Pitt is so committed to his unusual passion that he briefly put his acting career on hold in the early 2000s to study computer-aided design at the LA offices of Frank Gehry, the superstar Canadian American architect who created the iconic Guggenheim Museum Bilbao.
“I’m really into architecture, structure and design. Give me anything and I’ll design it. I’m a bit nutty with it,” Pitt told Vanity Fair in 2004. “I’ve got a few men I respect very much and one would be Frank Gehry. He said to me, ‘If you know where it’s going, it’s not worth doing.’ That’s become like a mantra for me. That’s the life of the artist,” he added.
Back in 2004, Star Wars actor Hayden Christensen revealed he was considering giving up acting for architecture. At the time he didn’t hide his disdain for Tinseltown saying: “I don’t find Hollywood interesting, so I’m thinking about studying architecture instead. A film is a product and as an actor you can only sell it if you sell yourself.” Sadly, the architectural force wasn’t strong enough in Christensen, so he’s still making films today.
Painting is another creative pastime of choice for thespians exploring their alternative creative passions.
Basic Instinct star Sharon Stone took up painting during lockdown and has gone on to sell her work for tens of thousands of dollars. Influenced by artists including Wassily Kandinsky, Joan Miró, and Claude Monet, Stone has gone international, exhibiting in the US and Europe.

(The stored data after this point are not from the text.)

theorem State.writeX_core (s : State) (e : Eng) (p : Pos) (d : Nat) (w : Word) :
    ((s.writeX e p d w).eng e).flights = (s.eng e).flights ∧ (s.writeX e p d w).core.tok = s.core.tok ∧
      (s.writeX e p d w).core.freeze = s.core.freeze ∧ (s.writeX e p d w).core.follow = s.core.follow := by
  unfold State.writeX State.write
  split
  · exact ⟨rfl, rfl, rfl, rfl⟩
  · split <;> simp

theorem State.writeX_pending (s : State) (e : Eng) (p : Pos) (d : Nat) (w : Word) : ((s.writeX e p d w).eng e).pending ≤ (s.eng e).pending + 1 := by
  unfold State.writeX State.write
  split
  · omega
  · split <;> simp [Engine.pending]

/-- A word that writes one register with a value of the state at issue (R62, R276). -/
theorem ends_setReg {i : Instr} {e : Eng} {y : Sync} {d : Nat} {f : State → Word} {v : Word} {s : State}
    (hx : exec i s = issueY e y (setReg e d f) s) (hr : Ready s e y.wait.toList 1) (hv : f s = v) :
    Ends i s e y.wait.toList y.sig.toList (s.setReg e d v) := by
  subst hv
  obtain ⟨h1, h2, h3, h4⟩ := State.writeX_core s e (s.pos e) d (f s)
  refine ends_of_done hx hr rfl (State.writeX_pending ..) (State.arch_writeX ..) h1 h2 h3 ?_ ?_ ?_
  · rw [h3]; simp [State.setReg, State.setView]
  · rw [h4]; simp [State.setReg, State.setView]
  · rw [h2]; simp [State.setReg, State.setView]

/-! ## Turns at the banks (R269) -/

theorem State.arch_serveAt (s : State) (e : Eng) (bs : List (Nat × Nat)) : (s.serveAt e bs).arch = s.arch := by
  simp only [State.arch, State.serveAt]
  congr 1
  split
  · rfl
  · simp [Core.servedAt]

/-- A word whose turn it is at every bank it reaches does what its body does; the banks then have served it last. -/
theorem banked_done {e : Eng} {offs : List (Nat × Nat)} {s t : State} {n : Next} (h : s.bankHeld e offs = []) :
    banked e offs s (.done t n) = .done (t.serveAt e (s.wants e offs)) n := by
  simp [banked, h, List.filter_eq_self.2]

/-- The same for a word that finishes later. -/
theorem banked_fly {e : Eng} {offs : List (Nat × Nat)} {s t : State} {n : Next} (h : s.bankHeld e offs = []) :
    banked e offs s (.fly t n) = .fly (t.serveAt e (s.wants e offs)) n := by
  simp [banked, h, List.filter_eq_self.2]

/-! ## Where control goes -/

/-- The next pc and loop levels of an engine after a word (R66, R67). -/
def nextOf (d : Nat) (g : Engine) : Next → Word × List Level
  | .fall => endTest d g.pc g.loops
  | .jump t => (t, branchLoops d t g.loops)
  | .goto t => (t, g.loops)
  | .enter l => (g.pc + 4, l :: g.loops)
  | .skip n => endTest d (g.pc + BitVec.ofNat 64 (4 * n)) g.loops

theorem State.takeFault_eng (s : State) (p : Pos) (ls : List Level) (eng : Nat) (t : Trap) (a b : Bool) (e : Eng) :
    (s.takeFault p ls eng t a b).eng e = s.eng e := by
  unfold State.takeFault
  split
  · cases e <;> rfl
  · split
    · cases e <;> rfl
    · rfl

theorem Core.push_eng (d : Eng) (ws : List Eng) (e : Eng) : ∀ c : Core, (c.push d ws).eng e = c.eng e := by
  induction ws with
  | nil => intro c; rfl
  | cons w l ih =>
    intro c
    unfold Core.push
    rw [List.foldl_cons]
    refine (ih _).trans ?_
    cases e <;> rfl

theorem State.release_eng (s : State) (d : Eng) (f : Flight) (e : Eng) : (s.release d f).eng e = s.eng e := by
  have h : ∀ (c : Core) a b, Core.eng { c with follow := a, blocked := b } e = c.eng e := fun c _ _ => by cases e <;> rfl
  unfold State.release
  cases s.core.overflow? d f.sigs <;> cases f.send
  · exact Core.push_eng ..
  · simp [State.eng, h, Core.push_eng]
  · exact State.takeFault_eng ..
  · refine (State.takeFault_eng ..).trans ?_
    simp [State.eng, h]

theorem State.settle_pc (e : Eng) (fs : List Flight) : ∀ s : State, ((s.settle e fs).eng e).pc = (s.eng e).pc ∧ ((s.settle e fs).eng e).loops = (s.eng e).loops := by
  induction fs with
  | nil => intro s; simp [State.settle]
  | cons f fs ih =>
    intro s
    unfold State.settle
    split
    · rw [(ih _).1, (ih _).2, State.release_eng]; exact ⟨rfl, rfl⟩
    · simp

theorem State.advance_pc (s : State) (e : Eng) (p : Pos) (n : Next) :
    ((s.advance e p n).eng e).pc = (nextOf s.core.calldepth (s.eng e) n).1 ∧ ((s.advance e p n).eng e).loops = (nextOf s.core.calldepth (s.eng e) n).2 := by
  cases n <;> simp only [State.advance, nextOf] <;> (try split) <;> rw [eng_mapEng] <;> (try split) <;> simp_all [Engine.goOn]

theorem Core.pop_depth (e : Eng) (p : Pos) (ws : List Eng) : ∀ c : Core, (c.pop e p ws).calldepth = c.calldepth := by
  induction ws with
  | nil => intro c; rfl
  | cons w l ih => intro c; unfold Core.pop; rw [List.foldl_cons]; exact ih _

theorem Core.takeSlots_depth (e : Eng) (ws : List Eng) : ∀ c : Core, (c.takeSlots e ws).calldepth = c.calldepth := by
  induction ws with
  | nil => intro c; rfl
  | cons w l ih => intro c; unfold Core.takeSlots; rw [List.foldl_cons]; exact ih _
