-- ==== Sys2Proof/Laws/PerInstr.lean ====
section
/-!
SUPPORT. One family over all instructions: the word that the encoder gives an instruction is a short-format word with an opcode from 1 on, or a long-format word (R10, R14).
-/
namespace Sys2Proof

/-- What the word of an instruction looks like; the event rows have none. -/
def Laws.WordForm.Statement (i : Instr) : Prop :=
  ∀ w, encode i = some w →
    (∃ (c : Eng) (y : Sync) (op : Nat) (o : BitVec 16), w = shortWord c y op o ∧ 0 < op ∧ op < 128) ∨ ∃ (c : Eng) (op : Nat) (o : BitVec 22), w = longWord c op o ∧ op < 16

theorem Laws.WordForm.short {c : Eng} {y : Sync} {op : Nat} {o : BitVec 16} {w : IWord} (h : some (shortWord c y op o) = some w) (h0 : 0 < op ∧ op < 128) :
    (∃ (c : Eng) (y : Sync) (op : Nat) (o : BitVec 16), w = shortWord c y op o ∧ 0 < op ∧ op < 128) ∨ ∃ (c : Eng) (op : Nat) (o : BitVec 22), w = longWord c op o ∧ op < 16 :=
  .inl ⟨c, y, op, o, (Option.some.inj h).symm, h0⟩

theorem Laws.WordForm.long {c : Eng} {op : Nat} {o : BitVec 22} {w : IWord} (h : some (longWord c op o) = some w) (h0 : op < 16) :
    (∃ (c : Eng) (y : Sync) (op : Nat) (o : BitVec 16), w = shortWord c y op o ∧ 0 < op ∧ op < 128) ∨ ∃ (c : Eng) (op : Nat) (o : BitVec 22), w = longWord c op o ∧ op < 16 :=
  .inr ⟨c, op, o, (Option.some.inj h).symm, h0⟩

Lord of the Rings and Green Book star Viggo Mortensen is very serious about creativity. As well as being a painter, photographer, musician and poet, in 2002 he was a founding member of Perceval Press, a publishing house whose aim is to be an outlet for artists whose work may otherwise not be published. 
Tinseltown hard man and Rocky creator Sylvester Stallone is a seasoned painter who has exhibited his mixed-media work across the world.
With a background in painting, he’s on record saying that before he got his big break in movies, he’d sell his paintings to feed himself. Those days are long gone. Stallone’s work, mostly abstract pieces with bright, vivid swirls of paint, now command six-figure price tags.
Stallone cites the works of Jean-Michel Basquiat, Francis Bacon, and Kazimir Malevich as his key influences, as well as Andy Warhol, for whom he famously posed in a series of photographic portraits in the 1980s.
Moving away from the movies, one celebrity pastime has been the subject of recent viral social media videos. During the Paris Olympics, British Olympic diving medallist Tom Daley, was often seen in the Aquatic Centre crowd knitting a blue Paris 24 jumper.
Daley took up the pastime during the Tokyo 2020 Olympics as a way to manage the stresses of everyday life and competing at the very top of his sport. At Paris, in addition to the jumper, Daley knitted pouches for his diving teammates’ medals.
A social media star, Daley’s Instagram account dedicated to his knitted and crocheted creations madewithlovebytomdaley boasts 1.4million followers.
A post shared by Made With Love (@madewithlovebytomdaley)
Triple Oscar winner Meryl Streep – the iconic star of The Devil Wears Prada, Mamma Mia, and Sophie’s Choice – also loves knitting, preferring the age-old craft to attending the glamorous parties and events that come with the territory when you are Hollywood royalty.
Meryl has said that she knits all the time on set and even shared her passion with her co-star Amy Adams on the set of the film 2008 film Doubt. Adams turned to the hobby to help calm her down between takes.
Oscar-nominated actor Ryan Gosling, who starred as Ken opposite Margot Robbie in the 2023 blockbuster Barbie movie, is also a knitting fan, having learned the craft on the set of quirky 2007 film Lars and the Real Girl. 
Speaking to GQ Australia Gosling said, “If I had to design my perfect day, [knitting] would be it. And you get something out of it at the end. You get a nice present. For someone who wants an oddly shaped, off-putting scarf.”
A well-known joker, some question whether Gosling was being totally serious when he made the comment.